After she had efficiently worked her way through the queue of people offering condolences, she had come over to him and said there were rumours that he wasn’t happy where he was. That was the word she had used, pronounced in her distinct Bergen accent.Happy. And said they should have a chat. She had an empty position that needed to be filled. It had taken him a moment to realise that she was talking about Harry Hole’s job. And he wondered if it was doubly inappropriate for her to be talking shop after her own husband’s funeral, and to offer Sung-min the job of a man who was still only missing. But presumably she needed whatever distractions she could find to take her mind off the pair of them. Sung-min said he’d think about it.

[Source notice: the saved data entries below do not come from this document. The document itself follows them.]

-- ==== Sys2Proof/Syntax.lean ====
section
/-! DEFINITION. The commands that reach the block, with their operands. -/

namespace Sys2Proof

/-- The two host ports (R33). -/
inductive HostPort where
  | pcie | serial
  deriving DecidableEq, Repr

/-- The loops with an actuator output latch (R20). -/
inductive Loop where
  | foc | trk | lpc | sld | spn
  deriving DecidableEq, Repr

/-- What a calibration run step measures (R121, R122); each step uses its own part. -/
structure CalMeas where
  /-- the trim that each of the 12 amplifier cells needs, in codes -/
  tiaTrim : List Int := []
  /-- the gain of each amplifier cell; 4096 is nominal -/
  tiaGain : List Nat := []
  /-- the current of each of the 67 focus DAC segments -/
  focSeg : List Nat := []
  /-- the current of each of the 67 tracking DAC segments -/
  trkSeg : List Nat := []
  /-- the delay of each of the 96 TDC cells, in ps -/
  tdc : List Nat := []
  /-- the cells that the selection rule of R122 takes -/
  tdcSel : List Nat := []
  /-- the selected line's worst differential nonlinearity exceeds 0.5 of one cell -/
  tdcNonlinear : Bool := false
  /-- reference ÷ measured for 780 nm, 12 fraction bits -/
  gain780 : Nat := 4096
  /-- reference ÷ measured for 650 nm, 12 fraction bits -/
  gain650 : Nat := 4096
  deriving DecidableEq, Repr

/-- One track of a disc: its number, its first LBA, its session, its CONTROL nibble (bit 2: data). -/
structure DiscTrack where
  number : Nat
  first : Nat
  session : Nat := 1
  control : Nat := 0
  deriving DecidableEq, Repr

/-- What the table of contents or the control data of a disc says (R191 step 4, R460). -/
structure DiscInfo where
  tracks : List DiscTrack := []
  /-- LBA of the lead-out: the number of sectors of the data area -/
  leadOut : Nat := 0
  sessions : Nat := 1
  /-- the layer 1 addresses run backward (R173) -/
  otp : Bool := false
  /-- PSN of the first data sector of a DVD -/
  firstPsn : Nat := 0x030000
  /-- PSN of the last data sector of layer 0 -/
  lastPsn : Nat := 0xFFFFFF
  /-- the session and the 12-byte Q of each lead-in TOC entry, in point order -/
  tocQ : List (Nat × List Byte) := []
  /-- the sectors that the identity is formed over; none where one failed -/
  idSectors : List (Option (List Byte)) := []
  /-- the ATIP of a recordable CD -/
  atip : Option (List Byte) := none
  deriving DecidableEq, Repr

/-- What one step of detection finds (R191); each step uses its own part. -/
structure DetectResult where
  /-- step 1: the spindle stalled or its ripple is above UNBAL_THR -/
  chuckFail : Bool := false
  /-- step 2: reflections at 0.6 mm, a reflection at 1.2 mm, a surface reflection -/
  at06 : Nat := 0
  at12 : Bool := false
  surface : Bool := false
  /-- step 3: RF at the lead-in; the disc code recognised, 15 for none; a recordable mark -/
  rf : Bool := true
  disc : Nat := 15
  recordable : Bool := false
  /-- step 4 -/
  info : DiscInfo := {}
  deriving DecidableEq, Repr

/-- A roster entry (R451). -/
structure RosterEnt where
  unique : Nat
  id : Nat
  /-- neighbour IDs on ports A, B and C; none where the port is not connected -/
  neigh : List (Option Nat)
  elder : Bool := false
  disc : Bool := false
  borrow : Bool := false
  priority : Nat := 0
  libs : Nat := 0
  discTag : Nat := 0
  bloom : Nat := 0
  deriving DecidableEq, Repr

/-- A caravan's payload by its type (R444). -/
inductive Payload where
  /-- the sender's UNIQUE, its node ID if it has one, and its port -/
  | hello (unique : Nat) (node : Option Nat) (port : Nat)
  /-- a candidate key and its hop count -/
  | elect (priority unique hops : Nat)
  | joinReq (unique : Nat) (preferred : Option Nat) (path : List Nat)
  | joinGrant (unique id : Nat) (path : List Nat)
  /-- the sender's entry, with its three port neighbours -/
  | neigh (e : RosterEnt)
  /-- a generation, the entries that it adds or changes, and the IDs that it removes -/
  | roster (gen : Nat) (entries : List RosterEnt) (gone : List Nat)
  | syncReq
  | rosterFull (gen : Nat) (entries : List RosterEnt)
  /-- a 64-byte submission entry -/
  | nsReq (entry : List Byte)
  | nsData (data : List Byte)
  | nsDone (specific residual status : Nat)
  | progress
  | borrowReq (ident : List Byte) (layer addr mask : Nat)
  | borrowData (data : List Byte)
  | borrowDone (mask : Nat)
  | reserved
  deriving DecidableEq, Repr

/-- A caravan (R442), without its checks. -/
structure Caravan where
  last : Bool := true
  hops : Nat := 255
  dst : Nat := 0
  src : Nat := 0
  tag : Nat := 0
  epoch : Nat := 0
  lseq : Nat := 0
  param : Nat := 0
  body : Payload
  deriving DecidableEq, Repr

/-- The TYPE of a payload (R444). -/
def Payload.kind : Payload → Nat
  | .hello .. => 0 | .elect .. => 1 | .joinReq .. => 2 | .joinGrant .. => 3 | .neigh .. => 4 | .roster .. => 5
  | .syncReq => 6 | .rosterFull .. => 7 | .nsReq .. => 8 | .nsData .. => 9 | .nsDone .. => 10 | .progress => 11
  | .borrowReq .. => 12 | .borrowData .. => 13 | .borrowDone .. => 14 | .reserved => 15

/-- What a block of 1,024 channel bits showed (R204 to R209, R225). -/
structure BitBlock where
  /-- phase errors of its crossings of the middle levels, oldest first, in 1/4,096 of a bit period -/
  errs : List Int := []
  /-- its envelope, on the scale of the levels -/
  top : Int := 768
  bottom : Int := 256
  /-- the direction that sign-LMS asks of each of the 7 taps: −1, 0 or 1 -/
  taps : List Int := [0, 0, 0, 0, 0, 0, 0]
  /-- the signal-to-noise ratio over the last 65,536 bits, in dB, Q8.8 -/
  snr : Nat := 0
  /-- the asymmetry, signed Q1.15 -/
  asym : Int := 0
  /-- samples at ±31 of the 65,536 consecutive non-erased ones that ended in it -/
  clips : Option Nat := none
  deriving DecidableEq, Repr
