-- ==== Sys2Proof/Decode.lean ====
section
/-! DEFINITION. What a word of the opcode table spells. -/

namespace Sys2Proof

/-- The command that a word spells. The table gives no row any bits, so no word spells a command. Log: 4 (DEDUCED). -/
def decodeTableWord (_nbits _w : Nat) : Option Instr := none

end Sys2Proof
end

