/-- The NAND parts and what they hold; no reset and no power loss clears it. Pointers and erase counts are by die and
block. -/
structure Nand where
  /-- what discovery found last: none with no usable part -/
  part : Option NandPart := none
  /-- the dies in use, by their index (R81) -/
  dies : List Nat := []
  /-- a valid superblock, its LIB_ID, its geometry (dies, blocks per die, pages per block) and the namespace sizes -/
  formatted : Bool := false
  libId : Nat := 0
  geom : Nat × Nat × Nat := (0, 0, 0)
  sizes : List (Nat × Nat) := []
  /-- committed blocks, oldest commit first -/
  lib : List LibBlock := []
  /-- writes since the last checkpoint that have no commit record -/
  writes : List LibWrite := []
  /-- the last sequence number taken, and the last one committed -/
  seq : Nat := 0
  committed : Nat := 0
  /-- the journal's last entry: 0 a record, 1 an unmount record, 2 a flush marker (R425) -/
  mark : Nat := 0
  /-- the shadow store, oldest written first -/
  shadow : List ShadowSec := []
  /-- write pointers that are not 0, and erase counts that are not 0 -/
  ptrs : List ((Nat × Nat) × Nat) := []
  erases : List ((Nat × Nat) × Nat) := []
  /-- bad blocks, and the spares used of each die -/
  bad : List (Nat × Nat) := []
  sparesUsed : List (Nat × Nat) := []
  deriving DecidableEq, Repr

/-- The library's volatile state beside its registers. -/
structure Lib where
  /-- blocks whose pointer is known while the library is not mounted (R419) -/
  known : List (Nat × Nat) := []
  /-- recovered sectors that wait to be written to the shadow store (R239) -/
  shadowQ : List ShadowSec := []
  /-- dies that are not addressed until the next mount, and the run of failed operations of each die (R412) -/
  dead : List Nat := []
  failRun : List (Nat × Nat) := []
  /-- the raw operation that runs: OP, die, block, page and buffer page (R418) -/
  raw : Option (Nat × Nat × Nat × Nat × Nat) := none
  /-- SHADOW_FULL has set for this filling; GC_BEHIND has set while blocks are short -/
  shadowFull : Bool := false
  gcBehind : Bool := false
  deriving DecidableEq, Repr


/-- The channel and the demodulator beside their registers (08_event_channel.md). -/
structure Chan where
  /-- the recovered bit period in 1/65,536 fs, and the phase of the grid in the same unit (R204) -/
  period : Int := 0
  phase : Int := 0
  /-- phase errors of the last crossings, newest first, at most 256, in 1/4,096 of a bit period -/
  errs : List Int := []
  /-- RATE_KBPS at the last RATE_CHANGE or at the entry into LOCKED (R206) -/
  rateRef : Nat := 0
  /-- θ of the first covered bit of the present dropout, with the address and layer in use then (R211) -/
  dropTheta : Nat := 0
  dropAddr : Nat := 0
  dropLayer : Nat := 0
  /-- CHN.TDC_DRIFT may set (R202) -/
  driftArmed : Bool := true
  /-- `elapsed` when SNR fell below SNR_THR in LOCKED, and whether SNR_LOW has set since (R225) -/
  snrSince : Option Nat := none
  snrSet : Bool := false
  /-- the last stored Q; its second and third dwords are what SUBQ_READ copies (R218, R220) -/
  q : List Byte := []
  /-- syncs at exact frame spacing in SEARCH (R214) -/
  syncs : Nat := 0
  /-- CHN has been LOCKED throughout since the previous found sync (R214) -/
  through : Bool := false
  /-- subcode blocks in a row without S0 and S1 in their frames (R218) -/
  missed : Nat := 0
  /-- entries handed to ECD and not yet taken into a decode, oldest first (R216) -/
  entries : List Nat := []
  deriving DecidableEq, Repr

“I hope Kripos’s budget can handle this,” Alexandra had said when the waiter brought the first course and told them it was raw scallop, black pepper mayonnaise, Ghoa cress and a soy-butter sauce. “Because Forensic Medicine can’t.”
“Oh, I think I’ll be able to justify the expense, if you can keep the promise you made over the phone.”
Alexandra Sturdza had called him the previous evening. Without beating around the bush, she had told him that she had information regarding the Rakel Fauke case. That she was calling him because the implications were sensitive, and that she had decided she trusted him after their first encounter. But that she would prefer not to discuss it over the phone.
Sung-min had suggested lunch. And booked a table somewhere she had rightly guessed wasn’t within the price range covered by Kripos. He would have to pay for it himself, but he had told himself it was a wise investment, a way of nurturing a professional contact in the Forensic Medicine Institute that could turn out to be useful if and when he needed a favour. A DNA analysis that needed to be prioritised. Something like that. Probably. Somewhere at the back of his mind he had an idea that there was more to it than that. What? He hadn’t had time to give the matter too much thought. Sung-min glanced at the busker, who was in full flow now. People were rushing past, paying him no attention. Hank. That was what his colleague had said. Hank Williams. He would have to google him when he got home.
“I’ve analysed Harry Hole’s blood from the trousers he was wearing on the night of the murder,” she said. “It contains Rohypnol.”
Sung-min looked back from the street and focused on her.
“Enough to knock a man out for four or five hours,” she said. “That got me thinking about the time of the murder. Our medical officer narrowed it down to between 22:00 and 02:00, of course. But that was based on body temperature. There were other indications, such as the discolouration around the wounds, which suggest that it could”—she held up a long forefinger, which looked even longer because of the vivid pink of her fingernail—“and I repeatcould, have happened earlier.”
Sung-min remembered that she hadn’t been wearing nail polish last time. Had she painted them specially?